Supplied material: Begin
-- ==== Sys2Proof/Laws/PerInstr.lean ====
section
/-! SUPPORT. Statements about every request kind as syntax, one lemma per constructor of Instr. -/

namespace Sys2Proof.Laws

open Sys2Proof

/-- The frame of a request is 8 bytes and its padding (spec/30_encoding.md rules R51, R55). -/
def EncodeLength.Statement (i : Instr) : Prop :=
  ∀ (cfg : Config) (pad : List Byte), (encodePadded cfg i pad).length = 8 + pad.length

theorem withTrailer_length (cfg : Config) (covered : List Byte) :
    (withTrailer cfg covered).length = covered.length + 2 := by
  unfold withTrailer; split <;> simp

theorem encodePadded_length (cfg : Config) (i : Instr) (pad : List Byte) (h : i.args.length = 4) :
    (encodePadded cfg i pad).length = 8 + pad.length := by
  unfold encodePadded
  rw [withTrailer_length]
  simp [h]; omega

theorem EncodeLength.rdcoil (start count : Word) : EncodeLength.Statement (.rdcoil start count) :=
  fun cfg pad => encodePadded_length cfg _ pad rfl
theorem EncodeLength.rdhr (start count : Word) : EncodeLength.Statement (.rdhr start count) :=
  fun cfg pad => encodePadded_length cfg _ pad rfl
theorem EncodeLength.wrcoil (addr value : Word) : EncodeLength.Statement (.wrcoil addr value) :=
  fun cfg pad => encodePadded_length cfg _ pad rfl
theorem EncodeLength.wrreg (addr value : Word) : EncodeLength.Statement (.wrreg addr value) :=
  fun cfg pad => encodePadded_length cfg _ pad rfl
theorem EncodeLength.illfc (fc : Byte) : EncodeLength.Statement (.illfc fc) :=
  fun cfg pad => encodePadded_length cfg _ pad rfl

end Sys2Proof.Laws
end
Supplied material: End
- [Task instructions]
Output consists of exactly the lines from the one containing "theorem EncodeLength.illfc (fc" to the end of the records above, retyped without change and with nothing extra.

- [Reply to the exercise]
theorem EncodeLength.illfc (fc : Byte) : EncodeLength.Statement (.illfc fc) :=
  fun cfg pad => encodePadded_length cfg _ pad rfl

end Sys2Proof.Laws
end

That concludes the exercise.